After the call I waited–and I had never waited before. The roses were gone and he was not in the rose-world. I called again. The call was sometimes a soft whistle as near a robin sound as I could make it–-sometimes it was a chirp–sometimes it was a quick clear repetition of "Sweet! Sweet! Sweetie"–-which I fancied he liked best. I made one after the other–and then–something scarlet flashed across the lawn, across the rose-walk–over the wall and he was there. He had not forgotten, it had not been too long, he alighted on the snowy brown grass at my feet.

Then I knew he was a little Soul and not only a bird and the real parting which must come in a few weeks' time loomed up before me a strange tragic thing.

. . . . . . .

I do not often allow myself to think of it. It was too final. And there was nothing to be done. I was going thousands of miles across the sea. A little warm thing of scarlet and brown feathers and pulsating trilling throat lives such a brief life. The little soul in its black dew-drop eye–-one knows nothing about it. For myself I sometimes believe strange things. We two were something weirdly near to each other.

At the end I went down to the bare world of roses one soft damp day and stood under the tree and called him for the last time. He did not keep me waiting and he flew to a twig very near my face. I could not write all I said to him. I tried with all my heart to explain and he answered me–-between his listenings–-with the "far away" love note. I talked to him as if he knew all I knew. He put his head on one side and listened so intently that I felt that he understood. I told him that I must go away and that we should not see each other again and I told him why.
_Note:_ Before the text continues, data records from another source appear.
/-- A read of a transfer or of a remote atomic that its extent keeps from being made. -/
def State.readAwaits (s : State) (v : View) (obj ext : Nat) (a : Word) (n : Nat) : Bool :=
  namesExtent v.objs obj ext a && (match s.place v a { wantSource with n := n } with | .ok q _ => !q.there | _ => false)

/-- A piece of the transfer that waits to be read from an extent. -/
def State.pieceAwaiting (s : State) (x : Xfer) (obj ext : Nat) : Option XRun :=
  if x.failed || x.kind == .prefetch then none
  else
    let v := s.issuerView x.ctx x.slot x.lnum
    let ps := x.pieces
    (((List.range ps.length).zip ps).find? fun e =>
      !tget false x.landed e.1 && s.readAwaits v obj ext e.2.src e.2.n).map (·.2)

/-- Transfers and remote atomics of a context that wait for an extent, each transfer with a piece that does. -/
def State.xfersAwaiting (s : State) (c obj ext : Nat) : List (Xfer × XRun) :=
  (s.xfers.filter fun x => x.ctx == c).filterMap fun x => (s.pieceAwaiting x obj ext).map fun r => (x, r)

def State.requestsAwaiting (s : State) (c obj ext : Nat) : List Request :=
  s.requests.filter fun r => r.ctx == c && s.readAwaits (s.issuerView c r.slot r.owed.lnum) obj ext r.addr r.size

/-- The age of what a stream waits for: that of its access where it is noted, younger than everything else where it is not. -/
def State.heldAge (s : State) (a : Agent) : Nat := ((s.heldSince.find? fun e => e.1 == a).map (·.2.2)).getD s.nextId

/-- An access that an unresolvable extent ends: its age, its task's slot, its engine and its handle. -/
abbrev Doomed := Nat × Nat × Nat × Nat

/-- An access among others, the oldest first. -/
def insertDoomed (x : Doomed) (l : List Doomed) : List Doomed :=
  l.takeWhile (fun y => decide (y.1 ≤ x.1)) ++ x :: l.dropWhile fun y => decide (y.1 ≤ x.1)

/-- Accesses that an unresolvable extent ends, the oldest first (08 R288). -/
def State.doomed (s : State) (c obj ext : Nat) : List Doomed :=
  let logs := (s.cores.flatMap fun e => e.2.sidelog) ++ (s.ctx c).moved
  let parked := (logs.filter fun e => e.ctx == c && e.obj == obj && e.ext == ext).map fun e =>
    (e.age, e.owed.slot, e.eng, handleIn e.addr)
  let held := (s.heldAt c obj ext).map fun e => (s.heldAge e.1, (agentSlot e.1).getD 0, agentEng e.1, e.2)
  let moving := (s.xfersAwaiting c obj ext).map fun e => (e.1.id, e.1.slot, 3, handleIn e.2.src)
  let remote := (s.requestsAwaiting c obj ext).map fun r => (r.id, r.slot, 3, handleIn r.addr)
  (parked ++ held ++ moving ++ remote).foldl (fun l x => insertDoomed x l) []

/-- Parked writes of an extent are discarded. -/
def State.discardParked (s : State) (c obj ext : Nat) : State :=
  let s := { s with cores := s.cores.map fun e => (e.1, { e.2 with sidelog := dropExtent c obj ext e.2.sidelog }) }
  if (s.ctx c).moved.isEmpty then s else s.setCtx c { s.ctx c with moved := dropExtent c obj ext (s.ctx c).moved }

/-- Queues that wait for an extent stop (15 R375, R388). -/
def State.stopAtExtent (s : State) (c obj ext : Nat) : State :=
  (s.queuesOf c).foldl (fun s q =>
    let x := s.queue q
    if x.waitk = 8 ∧ namesExtent x.objs obj ext x.hold.v then
      ((match x.cur with | some k => s.again q k | none => s.queueTurn q x.pc x.pc)).stopQueue stopAccess
        (extAddr (bits x.hold.v.toNat 59 52) ext)
    else s) s

/-- The deferred faults that the parked writes of an absent context leave (08 R287, 12 R343). -/
def State.deferParked (s : State) (c obj ext : Nat) : State :=
  ((s.ctx c).moved.filter fun e => e.obj == obj && e.ext == ext).foldl (fun s e =>
    s.assignFault none ⟨cPageFatal, 4, c, e.owed.slot, e.owed.lnum, extAddr (bits e.addr.toNat 59 52) ext, e.owed.prod⟩) s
"But you must not think when I do not come back it is because I have fogotten you," I said. "Never since I was born have I loved anything as I have loved you–-except my two babies. Never shall I love anything so much again so long as I am in the world. You are a little Soul and I am a little Soul and we shall love each other forever and ever. We won't say Goodbye. We have been too near to each other–-nearer than human beings are. I love you and love you and love you–little Soul."

Then I went out of the rose-garden. I shall never go into it again.